Nagle College is an independent Roman Catholic co-educational secondary day school located in Bairnsdale in the East Gippsland region of Victoria, Australia.

Background and location
Nagle College was established in 1958 to provide a Catholic secondary education for the families in the parishes of East Gippsland. The College was founded by the Presentation Sisters who provided the leadership of the College until 1975. The school is named after the Sisters' patron, The Venerable Nano Nagle. Rod Nicholson was Principal from 1976 until 1988. The Salesians of Don Bosco took responsibility for the College in 1990.

The school began in Francis Street and moved to a site on the western edge of the town in 1979.

Uniform
The winter uniform consists of dress shirts, tie and pants or skirt. The summer uniform consists of a dress for girls, and a shirt and shorts for boys. Juniors (year level 7–9) wear yellow shirts and seniors (year level 10–12) wear a white dress shirt. Seniors also wear a blazer and juniors have the option to wear a jumper or a spray jacket.

The sport uniform (for sports classes) consists of a shirt of the house color (see below) and shorts or leggings.

House system
There are seven different houses that exist at Nagle College. Bosco house is the newest house, added in the late 1990s when student numbers increased.

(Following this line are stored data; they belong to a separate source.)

/-- The same for a step, whose cycle is the coming one of the host. -/
theorem step_answers_nextCycle {s : State} (hs : s.TablesLegal)
    (hp : s.phase = .afterReset ∨ (nextCycle s).1.rst = 1) :
    ∃ t, step s = .next t ∧ sample (outputPorts t) = .ok (answerOfCycle s.brRom s.srRom (nextCycle s).1)
      ∧ t.Ready ∧ t.brRom = s.brRom ∧ t.srRom = s.srRom ∧ t.cycles = (nextCycle s).2.cycles := by
  have hedge := edge_answers_cycle (c := (nextCycle s).1) (s := (nextCycle s).2)
    (by rwa [State.TablesLegal, nextCycle_brRom, nextCycle_srRom]) (by rwa [nextCycle_phase])
  rwa [nextCycle_brRom, nextCycle_srRom] at hedge

/-- The same for a step with a cycle of the host's list. -/
theorem step_answers_cycle {s : State} {c : Cycle} {rest : List Cycle} (hs : s.TablesLegal)
    (hc : s.cycles = c :: rest) (hp : s.phase = .afterReset ∨ c.rst = 1) :
    ∃ t, step s = .next t ∧ sample (outputPorts t) = .ok (answerOfCycle s.brRom s.srRom c)
      ∧ t.Ready ∧ t.brRom = s.brRom ∧ t.srRom = s.srRom ∧ t.cycles = rest := by
  have hstep := step_answers_nextCycle hs (by rwa [nextCycle_cons s c rest hc])
  rwa [nextCycle_cons s c rest hc] at hstep

/-! ### The answers are consistent -/

/-- The operation code of RESOLVE.BR is its alone (R71). -/
theorem Instr.op_eq_resolveBr_iff (i : Instr) : i.op = 0b01#2 ↔ ∃ v l j, i = .resolveBr v l j := by
  cases i <;> simp [Instr.op]

/-- The operation code of RESOLVE.SR is its alone (R71). -/
theorem Instr.op_eq_resolveSr_iff (i : Instr) : i.op = 0b10#2 ↔ ∃ v j, i = .resolveSr v j := by
  cases i <;> simp [Instr.op]

/-- Both rates of a DECODE with status OK are resolved (R100). -/
theorem answer_kinds_of_decode_ok {br : List Host.Cell} {sr : List (Nat × BitVec 16)} {i : Instr} (hop : i.op = 0b00#2)
    (hok : (answer br sr i).rspStatus = statusOk) :
    (answer br sr i).brKind ≠ brNone ∧ (answer br sr i).srKind ≠ srNone := by
  rw [ne_eq, ne_eq, answer_brKind_eq_none_iff, answer_srKind_eq_none_iff, ← Instr.op_eq_resolveSr_iff,
    ← Instr.op_eq_resolveBr_iff]
  simp [hok, hop]

/-- An error leaves no header field (R203). -/
theorem answer_noHeader_of_error {br : List Host.Cell} {sr : List (Nat × BitVec 16)} {i : Instr}
    (herr : (answer br sr i).rspStatus ≠ statusOk) : (answer br sr i).NoHeader := by
  rw [answer_of_rspStatus_ne_ok herr]
  exact Payload.zero_noHeader

/-- Every answer of a block with a legal `BR_LUT` is consistent (R28, R29, R200, R203). -/
theorem answer_consistent {br : List Host.Cell} (hl : brLegal br = true) (sr : List (Nat × BitVec 16)) (i : Instr) :
    (answer br sr i).Consistent := by
  refine ⟨answer_brConsistent hl sr i, answer_srConsistent br sr i, answer_rspStatus_ne_three br sr i,
    fun herr => ⟨answer_noHeader_of_error herr, (answer_brKind_eq_none_iff ..).mpr (.inl herr),
      (answer_srKind_eq_none_iff ..).mpr (.inl herr)⟩, fun hbad => ?_, ?_, ?_, ?_, ?_⟩
  all_goals rw [answer_rspOp]
  · obtain ⟨sync, h, rfl, -⟩ := (answer_rspStatus_eq_invalidSync_iff ..).mp hbad
    rfl
  · exact answer_rspStatus_eq_illegalOp_iff br sr i
  · exact answer_noHeader br sr
  · intro hop
    obtain ⟨v, l, j, rfl⟩ := (Instr.op_eq_resolveBr_iff i).mp hop
    exact ⟨rfl, resolveBr_kind_ne_none br v l j⟩
  · intro hop
    obtain ⟨v, j, rfl⟩ := (Instr.op_eq_resolveSr_iff i).mp hop
    exact ⟨rfl, resolveSr_kind_ne_none sr v j⟩

theorem Payload.zero_consistent : Payload.zero.Consistent := by
  simp [Consistent, Payload.zero_brConsistent, Payload.zero_srConsistent, Payload.zero_noHeader]

/-- A state that shows no response meets the invariant when its payload is consistent. -/
theorem State.inv_of_not_valid {s : State} (hs : s.TablesLegal) (hvalid : s.rspValid = 0) (hpay : s.payload.Consistent) :
    s.Inv :=
  ⟨hs, fun _ => ⟨hpay, fun h => absurd (hvalid.symm.trans h) (by decide)⟩⟩

/-! ### The statements -/

/-- Settles O41: the tables are the default ones and the registers hold the zero payload. -/
theorem resetMeetsTheInvariant : Obligations.ResetMeetsTheInvariant :=
  State.inv_of_not_valid reset_tablesLegal rfl Payload.zero_consistent

/-- Settles O42: an edge writes a zero payload, an answer, or nothing but `rsp_valid`; each is consistent, and before the first
reset edge the invariant says nothing of the registers. -/
theorem everyEdgeKeepsTheInvariant : Obligations.EveryEdgeKeepsTheInvariant := by
  refine ⟨fun s t hinv h => ?_, ⟨reset_tablesLegal, (nomatch ·)⟩, fun s t c rest hc hrst h => ?_⟩
  · obtain ⟨hs, hregs⟩ := hinv
    obtain ⟨-, hbr, hsr, -, hcase⟩ := step_cases h
    have hst : t.TablesLegal := by rwa [State.TablesLegal, hbr, hsr]
    rcases hcase with ⟨-, -, hvalid, hpay⟩ | ⟨-, hps, -, hwrite⟩ | ⟨-, n, -, hn, -⟩
    · exact State.inv_of_not_valid hst hvalid (hpay ▸ Payload.zero_consistent)
    · rcases hwrite with ⟨-, -, hpay⟩ | ⟨-, hvalid, hpay⟩
      · refine ⟨hst, fun _ => ?_⟩
        rw [hpay, answer_rspOp]
        exact ⟨answer_consistent hs.1 .., fun _ => answer_kinds_of_decode_ok⟩
      · exact State.inv_of_not_valid hst hvalid (hpay ▸ (hregs hps).1)
    · exact ⟨hst, fun hp => nomatch hn.symm.trans hp⟩
  · obtain ⟨hs, -⟩ := step_cases h
    rw [step_of_rst hs hc hrst] at h
    cases h
    exact ⟨State.inv_of_not_valid hs rfl Payload.zero_consistent, hs, rfl⟩

/-- Settles O14: power-on has legal tables, so its run ends in the reset registers. -/
theorem powerOnThenResetIsReset : Obligations.PowerOnThenResetIsReset :=
  ⟨fun _ hrst => step_of_rst reset_tablesLegal rfl hrst, fun _ _ _ hrst => run_of_last_rst reset_tablesLegal rfl hrst⟩

/-- Settles O15, by the edge before the first reset. -/
theorem beforeFirstResetRegistersAreUnspecified : Obligations.BeforeFirstResetRegistersAreUnspecified :=
  ⟨⟨rfl, rfl, rfl⟩, fun _ _ i hs hp => exec_of_beforeReset i hs hp,
    fun s _ _ rest hs hp hc hrst => (step_of_cons hc).trans (edge_of_beforeReset (s := s.withCycles rest) hs hp hrst)⟩

/-- Settles O17: every operation and every edge is an update under the guard, which names the table. -/
theorem illegalTablesStopEveryEdge : Obligations.IllegalTablesStopEveryEdge := by
  intro s hs
  obtain ⟨n, hn⟩ := step_eq_guardTables s
  cases hbr : brLegal s.brRom with
  | false =>
    have hguard := guardTables_of_illegalBr hbr
    exact ⟨_, fun _ => rfl, (nomatch ·), hn.trans (hguard n), fun i => (exec_eq_guardTables i s).trans (hguard _)⟩
  | true =>
    have hsr : srLegal s.srRom = false := Bool.eq_false_of_not_eq_true fun h => hs ⟨hbr, h⟩
    have hguard := guardTables_of_illegalSr hbr hsr
    exact ⟨_, (nomatch ·), fun _ => ⟨hsr, rfl⟩, hn.trans (hguard n),
      fun i => (exec_eq_guardTables i s).trans (hguard _)⟩

/-- Settles O32, by what an operation and a step can do. -/
theorem operationsWriteOnlyTheResponse : Obligations.OperationsWriteOnlyTheResponse := by
  refine ⟨fun s t i h => ?_, fun s t h => ?_⟩
  · obtain ⟨-, rfl⟩ := exec_next_iff.mp h
    refine ⟨by simp, by simp, by simp, by simp, by simp, fun hp => ?_⟩
    rw [State.withUpdate_afterReset hp]
    exact ⟨hp, rfl, answer_rspOp ..⟩
  · obtain ⟨-, hbr, hsr, hcycles, hcase⟩ := step_cases h
    refine ⟨fun _ => by rw [hbr], fun _ => by rw [hsr], hbr, hsr, hcycles, fun hp => ?_⟩
    rcases hcase with ⟨-, hpt, -⟩ | ⟨-, -, hpt, -⟩ | ⟨-, n, hn, -⟩
    · exact hpt
    · exact hpt
    · exact nomatch hn.symm.trans hp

The houses are as follows:

  Avila House (yellow) - Teresa of Ávila Patron
  Bosco House (white) - John Bosco Patron
  Chisholm House (magenta) - Caroline Chisholm
  MacKillop House (orange)(originally brown) - Mary MacKillop Patron
  Newman House (red) - John Henry Newman Patron
  Polding House (blue) - Bede Polding Patron
  Xavier House (green) - Francis Xavier Patron

Music department
Music is compulsory in years 7 and 8. Students can decide do continue the subject or not.

Nagle College has several different bands and performance groups, including: choir, strings band (Tunes), show band (Cookies & Cream), percussion ensemble (Beat It!), next generation band, and junior and senior guitar ensemble.

Languages
Students at Nagle College can decide whether they wish to learn either Italian or Japanese. It is compulsory in the first two years of school, but in year 9 students may choose whether they wish to continue or not.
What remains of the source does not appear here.